All that should appear is the line containing "List.countP_congr fun k" and the lines after it in the records below, each reproduced exactly.
##### Excerpted data
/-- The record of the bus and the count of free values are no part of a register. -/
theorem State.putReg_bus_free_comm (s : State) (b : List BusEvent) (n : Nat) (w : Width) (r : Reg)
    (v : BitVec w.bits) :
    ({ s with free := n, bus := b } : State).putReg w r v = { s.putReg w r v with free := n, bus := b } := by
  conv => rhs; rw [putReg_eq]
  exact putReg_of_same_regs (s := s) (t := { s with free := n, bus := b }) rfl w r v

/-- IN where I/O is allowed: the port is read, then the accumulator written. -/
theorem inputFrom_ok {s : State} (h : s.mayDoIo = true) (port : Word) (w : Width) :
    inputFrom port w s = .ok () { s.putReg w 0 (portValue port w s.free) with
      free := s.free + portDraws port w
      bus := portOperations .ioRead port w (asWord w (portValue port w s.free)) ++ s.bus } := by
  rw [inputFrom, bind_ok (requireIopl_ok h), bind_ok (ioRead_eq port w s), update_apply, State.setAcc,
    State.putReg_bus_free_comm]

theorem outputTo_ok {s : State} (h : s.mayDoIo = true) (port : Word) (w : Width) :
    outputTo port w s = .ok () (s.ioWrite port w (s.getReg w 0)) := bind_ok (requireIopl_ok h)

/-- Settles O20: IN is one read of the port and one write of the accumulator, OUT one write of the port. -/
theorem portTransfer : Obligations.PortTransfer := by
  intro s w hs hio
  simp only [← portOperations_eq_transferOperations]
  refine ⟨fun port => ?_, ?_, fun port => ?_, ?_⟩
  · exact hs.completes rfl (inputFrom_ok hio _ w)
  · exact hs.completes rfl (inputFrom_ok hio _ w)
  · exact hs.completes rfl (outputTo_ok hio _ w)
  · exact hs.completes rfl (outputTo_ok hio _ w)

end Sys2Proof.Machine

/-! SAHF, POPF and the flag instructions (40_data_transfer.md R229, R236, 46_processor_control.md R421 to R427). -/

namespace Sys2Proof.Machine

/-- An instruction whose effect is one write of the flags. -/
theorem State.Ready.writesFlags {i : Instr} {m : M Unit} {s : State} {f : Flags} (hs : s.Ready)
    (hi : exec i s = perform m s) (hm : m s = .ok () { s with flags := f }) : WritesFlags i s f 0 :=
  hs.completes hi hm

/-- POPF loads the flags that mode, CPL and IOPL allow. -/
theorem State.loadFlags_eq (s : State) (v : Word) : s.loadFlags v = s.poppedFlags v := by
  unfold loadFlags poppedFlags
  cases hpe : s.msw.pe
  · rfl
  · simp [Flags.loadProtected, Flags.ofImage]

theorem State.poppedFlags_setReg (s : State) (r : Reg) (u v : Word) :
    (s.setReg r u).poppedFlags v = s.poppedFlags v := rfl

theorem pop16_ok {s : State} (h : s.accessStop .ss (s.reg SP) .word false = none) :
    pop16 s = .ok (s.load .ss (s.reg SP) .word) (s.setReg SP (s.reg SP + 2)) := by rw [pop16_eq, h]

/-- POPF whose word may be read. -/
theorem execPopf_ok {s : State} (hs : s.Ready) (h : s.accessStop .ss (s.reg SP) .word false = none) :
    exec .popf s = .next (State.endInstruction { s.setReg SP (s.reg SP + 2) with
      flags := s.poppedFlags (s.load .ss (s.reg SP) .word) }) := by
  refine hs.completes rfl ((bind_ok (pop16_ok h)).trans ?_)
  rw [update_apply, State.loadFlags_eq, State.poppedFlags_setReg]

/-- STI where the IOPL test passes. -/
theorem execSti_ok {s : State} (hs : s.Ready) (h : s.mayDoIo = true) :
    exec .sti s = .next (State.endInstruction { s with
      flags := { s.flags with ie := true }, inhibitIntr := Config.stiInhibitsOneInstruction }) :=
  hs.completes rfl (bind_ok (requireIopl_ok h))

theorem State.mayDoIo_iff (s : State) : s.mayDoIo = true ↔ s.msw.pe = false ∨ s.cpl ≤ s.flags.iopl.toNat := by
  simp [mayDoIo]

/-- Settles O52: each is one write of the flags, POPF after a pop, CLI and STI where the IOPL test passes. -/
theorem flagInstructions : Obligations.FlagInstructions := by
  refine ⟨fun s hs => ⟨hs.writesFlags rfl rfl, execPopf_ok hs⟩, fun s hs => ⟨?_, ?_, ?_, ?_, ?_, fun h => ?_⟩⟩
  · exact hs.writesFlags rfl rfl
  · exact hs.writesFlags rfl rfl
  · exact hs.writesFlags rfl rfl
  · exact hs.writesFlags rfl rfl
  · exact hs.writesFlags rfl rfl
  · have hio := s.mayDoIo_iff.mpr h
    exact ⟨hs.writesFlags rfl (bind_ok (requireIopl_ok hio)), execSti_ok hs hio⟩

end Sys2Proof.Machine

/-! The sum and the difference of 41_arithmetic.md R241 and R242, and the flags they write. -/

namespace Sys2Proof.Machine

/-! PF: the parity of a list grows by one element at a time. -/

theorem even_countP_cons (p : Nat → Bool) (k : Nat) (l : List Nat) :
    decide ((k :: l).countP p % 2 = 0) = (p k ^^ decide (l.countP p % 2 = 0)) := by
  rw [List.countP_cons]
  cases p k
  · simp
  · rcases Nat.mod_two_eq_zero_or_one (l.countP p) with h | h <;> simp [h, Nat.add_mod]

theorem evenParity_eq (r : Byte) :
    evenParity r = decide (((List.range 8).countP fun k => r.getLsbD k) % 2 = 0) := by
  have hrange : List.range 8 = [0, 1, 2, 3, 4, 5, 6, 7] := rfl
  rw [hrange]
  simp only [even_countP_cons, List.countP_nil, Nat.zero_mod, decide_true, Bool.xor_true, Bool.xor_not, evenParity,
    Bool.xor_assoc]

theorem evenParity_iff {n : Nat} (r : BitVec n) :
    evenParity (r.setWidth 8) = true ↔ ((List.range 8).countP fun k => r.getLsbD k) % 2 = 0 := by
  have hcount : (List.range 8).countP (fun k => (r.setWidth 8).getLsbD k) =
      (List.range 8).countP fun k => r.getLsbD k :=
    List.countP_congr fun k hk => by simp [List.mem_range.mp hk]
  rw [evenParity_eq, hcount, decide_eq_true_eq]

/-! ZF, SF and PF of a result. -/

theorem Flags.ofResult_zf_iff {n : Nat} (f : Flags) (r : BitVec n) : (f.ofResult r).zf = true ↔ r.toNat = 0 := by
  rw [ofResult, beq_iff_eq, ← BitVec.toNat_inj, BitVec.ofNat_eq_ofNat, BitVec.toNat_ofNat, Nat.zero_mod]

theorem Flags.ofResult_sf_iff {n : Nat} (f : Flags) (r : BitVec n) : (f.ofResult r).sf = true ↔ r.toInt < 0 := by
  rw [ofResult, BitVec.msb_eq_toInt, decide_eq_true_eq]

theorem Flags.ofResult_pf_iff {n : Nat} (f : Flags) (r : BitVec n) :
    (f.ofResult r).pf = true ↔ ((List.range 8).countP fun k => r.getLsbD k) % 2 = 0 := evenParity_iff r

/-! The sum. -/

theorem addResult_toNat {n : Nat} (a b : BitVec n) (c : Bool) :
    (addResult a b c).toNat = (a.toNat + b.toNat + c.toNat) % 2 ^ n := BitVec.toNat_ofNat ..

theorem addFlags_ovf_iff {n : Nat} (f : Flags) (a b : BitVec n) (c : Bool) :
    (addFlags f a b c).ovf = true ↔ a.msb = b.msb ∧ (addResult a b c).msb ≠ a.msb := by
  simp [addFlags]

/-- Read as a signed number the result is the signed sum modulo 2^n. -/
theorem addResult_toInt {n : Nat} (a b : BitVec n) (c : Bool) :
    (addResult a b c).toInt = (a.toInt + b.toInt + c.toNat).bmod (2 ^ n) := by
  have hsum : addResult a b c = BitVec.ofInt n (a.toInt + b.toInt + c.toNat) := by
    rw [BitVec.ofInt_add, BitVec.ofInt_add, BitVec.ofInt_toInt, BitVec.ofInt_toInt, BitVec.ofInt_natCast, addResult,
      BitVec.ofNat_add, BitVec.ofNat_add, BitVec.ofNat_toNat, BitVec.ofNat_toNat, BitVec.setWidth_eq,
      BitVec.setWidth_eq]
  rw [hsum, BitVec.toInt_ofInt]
##########
• Solution for this exercise
    List.countP_congr fun k hk => by simp [List.mem_range.mp hk]
  rw [evenParity_eq, hcount, decide_eq_true_eq]

/-! ZF, SF and PF of a result. -/

theorem Flags.ofResult_zf_iff {n : Nat} (f : Flags) (r : BitVec n) : (f.ofResult r).zf = true ↔ r.toNat = 0 := by
  rw [ofResult, beq_iff_eq, ← BitVec.toNat_inj, BitVec.ofNat_eq_ofNat, BitVec.toNat_ofNat, Nat.zero_mod]

theorem Flags.ofResult_sf_iff {n : Nat} (f : Flags) (r : BitVec n) : (f.ofResult r).sf = true ↔ r.toInt < 0 := by
  rw [ofResult, BitVec.msb_eq_toInt, decide_eq_true_eq]

theorem Flags.ofResult_pf_iff {n : Nat} (f : Flags) (r : BitVec n) :
    (f.ofResult r).pf = true ↔ ((List.range 8).countP fun k => r.getLsbD k) % 2 = 0 := evenParity_iff r

/-! The sum. -/

theorem addResult_toNat {n : Nat} (a b : BitVec n) (c : Bool) :
    (addResult a b c).toNat = (a.toNat + b.toNat + c.toNat) % 2 ^ n := BitVec.toNat_ofNat ..

theorem addFlags_ovf_iff {n : Nat} (f : Flags) (a b : BitVec n) (c : Bool) :
    (addFlags f a b c).ovf = true ↔ a.msb = b.msb ∧ (addResult a b c).msb ≠ a.msb := by
  simp [addFlags]

/-- Read as a signed number the result is the signed sum modulo 2^n. -/
theorem addResult_toInt {n : Nat} (a b : BitVec n) (c : Bool) :
    (addResult a b c).toInt = (a.toInt + b.toInt + c.toNat).bmod (2 ^ n) := by
  have hsum : addResult a b c = BitVec.ofInt n (a.toInt + b.toInt + c.toNat) := by
    rw [BitVec.ofInt_add, BitVec.ofInt_add, BitVec.ofInt_toInt, BitVec.ofInt_toInt, BitVec.ofInt_natCast, addResult,
      BitVec.ofNat_add, BitVec.ofNat_add, BitVec.ofNat_toNat, BitVec.ofNat_toNat, BitVec.setWidth_eq,
      BitVec.setWidth_eq]
  rw [hsum, BitVec.toInt_ofInt]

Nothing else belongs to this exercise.